In each loop I have to look through a worksheet (from a list of variables) for a particular set of values and pull and append data according to it.

My problem isnt so much accomplishing it, but rather the performance hit i get every time I do a Find Value2 in each worksheet.

With future expected massive increase of list of worksheets, and old ones with just more and more columns to parse through and work on in the future, how can I make this smoother and faster.

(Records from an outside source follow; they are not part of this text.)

/-- R294: the instructions on the logic register, the bit stack and the passage between them and the working registers.

R293, R294, R305: the instructions on a bit of the data memory, within a window of the task and with no uncorrectable error. -/
def Obligations.LogicAndBitInstructionsResult : Prop :=
  (∀ (s : State) (t : Nat) (x : BitVec 26),
     let r := s.qrun t
     (okNone x = true →
       (atInsn s t 0x00 x 1 → exec (.nop x) s = .next (advance s t r 1)) ∧
       (atInsn s t 0x08 x 1 → exec (.notl x) s = .next (advance s t { r with lr := !r.lr } 1)) ∧
       (atInsn s t 0x09 x 1 → r.bits.length < 8 → exec (.pushl x) s = .next (advance s t { r with bits := r.lr :: r.bits } 1)) ∧
       (atInsn s t 0x0A x 1 → ∀ b l, r.bits = b :: l → exec (.popa x) s = .next (advance s t { r with bits := l, lr := b && r.lr } 1)) ∧
       (atInsn s t 0x0B x 1 → ∀ b l, r.bits = b :: l → exec (.popo x) s = .next (advance s t { r with bits := l, lr := b || r.lr } 1))) ∧
     (okR x = true →
       (atInsn s t 0x0E x 1 → exec (.lrw x) s = .next (advance s t (r.wr (fD x) (w32 (b2n r.lr))) 1)) ∧
       (atInsn s t 0x0F x 1 → exec (.wlr x) s = .next (advance s t { r with lr := decide (r.rd (fA x) ≠ 0) } 1)))) ∧
  (∀ (s : State) (t : Nat) (x : BitVec 26) (c : Ecc), okB x = true → inWindow s t (fAddr x) = true → s.lost c = false →
     let r := s.qrun t
     let m := memNote s c
     let v := (s.ldData (fAddr x)).getLsbD (fBit x) != fNeg x
     let put := fun (b : Bool) => advance (m.stData (fAddr x) (BitVec.ofNat 32 (setBitOf (s.ldData (fAddr x)).toNat (fBit x) b))) t r 1
     (atInsn s t 0x01 x 1 → exec (.ldb ⟨x, c⟩) s = .next (advance m t { r with lr := v } 1)) ∧
     (atInsn s t 0x02 x 1 → exec (.andb ⟨x, c⟩) s = .next (advance m t { r with lr := r.lr && v } 1)) ∧
     (atInsn s t 0x03 x 1 → exec (.orb ⟨x, c⟩) s = .next (advance m t { r with lr := r.lr || v } 1)) ∧
     (atInsn s t 0x04 x 1 → exec (.xorb ⟨x, c⟩) s = .next (advance m t { r with lr := r.lr != v } 1)) ∧
     (atInsn s t 0x05 x 1 → exec (.stb ⟨x, c⟩) s = .next (put (r.lr != fNeg x))) ∧
     (atInsn s t 0x06 x 1 → exec (.setb ⟨x, c⟩) s = .next (if r.lr != fNeg x then put true else advance m t r 1)) ∧
     (atInsn s t 0x07 x 1 → exec (.rstb ⟨x, c⟩) s = .next (if r.lr != fNeg x then put false else advance m t r 1)))

/-- R293, R294, R305: a word is loaded and stored within a window of the task, where its code shows no uncorrectable error. -/
def Obligations.WordInstructionsResult : Prop :=
  ∀ (s : State) (t : Nat) (x : BitVec 26) (c : Ecc), inWindow s t (memAddr (s.qrun t) x) = true → s.lost c = false →
    let r := s.qrun t
    let m := memNote s c
    (atInsn s t 0x10 x 1 → exec (.ldw x c) s = .next (advance m t (r.wr (fD x) (s.ldData (memAddr r x))) 1)) ∧
    (atInsn s t 0x11 x 1 → exec (.stw x c) s = .next (advance (m.stData (memAddr r x) (r.rd (fD x))) t r 1))

/-- R293, R303, R304, R305: an access outside the windows of the task halts it with cause 2, and a jump out of the code with cause 7;
neither has an effect on the data. An uncorrectable error in the data window ends the run with cause 5, and the task is IDLE. A task
that a MODE 1 switch still waits for leaves HALTED by that switch at once (R309). -/
def Obligations.FaultsHaltTheTask : Prop :=
  ∀ (s : State) (t : Nat) (x : BitVec 26) (c : Ecc),
    let ends := fun (u : State) (st cause : Nat) => u.taskSt t = st ∧ u.f (Reg.QIL_T_FAULT_CAUSE t) = cause ∧
      u.f (Reg.QIL_T_FAULT_PC t) = (s.qrun t).pc % 262144
    let k := s.qtask t
    (s.on (Reg.QIL_T_STAT_SW_PEND t) = false → inWindow s t (memAddr (s.qrun t) x) = false →
      (atWord s t 0x10 x 1 → ∃ u, exec (.ldw x c) s = .next u ∧ ends u 5 2 ∧ u.qil.data = s.qil.data) ∧
      (atWord s t 0x11 x 1 → ∃ u, exec (.stw x c) s = .next u ∧ ends u 5 2 ∧ u.qil.data = s.qil.data)) ∧
    (s.on (Reg.QIL_T_STAT_SW_PEND t) = false → okB x = true → inWindow s t (fAddr x) = false →
      (atWord s t 0x01 x 1 → ∃ u, exec (.ldb ⟨x, c⟩) s = .next u ∧ ends u 5 2 ∧ u.qil.data = s.qil.data) ∧
      (atWord s t 0x05 x 1 → ∃ u, exec (.stb ⟨x, c⟩) s = .next u ∧ ends u 5 2 ∧ u.qil.data = s.qil.data)) ∧
    (s.lost c = true → inWindow s t (memAddr (s.qrun t) x) = true →
      ¬ (k.retLo ≤ memAddr (s.qrun t) x ∧ memAddr (s.qrun t) x < k.retHi) → atWord s t 0x10 x 1 →
        ∃ u, exec (.ldw x c) s = .next u ∧ ends u 1 5) ∧
    (s.on (Reg.QIL_T_STAT_SW_PEND t) = false → okJ x = true → codeWord s t (fImm x) = none → atWord s t 0x2A x 1 →
      ∃ u, exec (.jmp x) s = .next u ∧ ends u 5 7 ∧ u.qil.data = s.qil.data)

What I currently do is the following:

 $Exl = New-Object -ComObject "Excel.Application"
 $Exl.Visible = $false
 $Exl.DisplayAlerts = $false
 $WB = $Exl.Workbooks.Open($excel)

Foreach ($name in $names) {
 $ws = $WB.worksheets | where {$_.name -like "*$name*"}
 $range = $ws.Range("C:C")
 $findstuff = $range.find($item)
 $stuffrow = $findstuff.row
 $stuffcolumn = $findstuff.column

  }

This last part is what takes A LOT of time, and with each additional sheet and more columns I only see it growing, where it might take 10-20 mins

what can be done to optimize this?

On a side note: while I only need the one row and columnar results, there is also a slight issue with when finding value, it only shows the first result. If in the future there might be a need for the multiple rows and columns where value2 = $variable what should I do? (thats less important though, I asked in case if its related)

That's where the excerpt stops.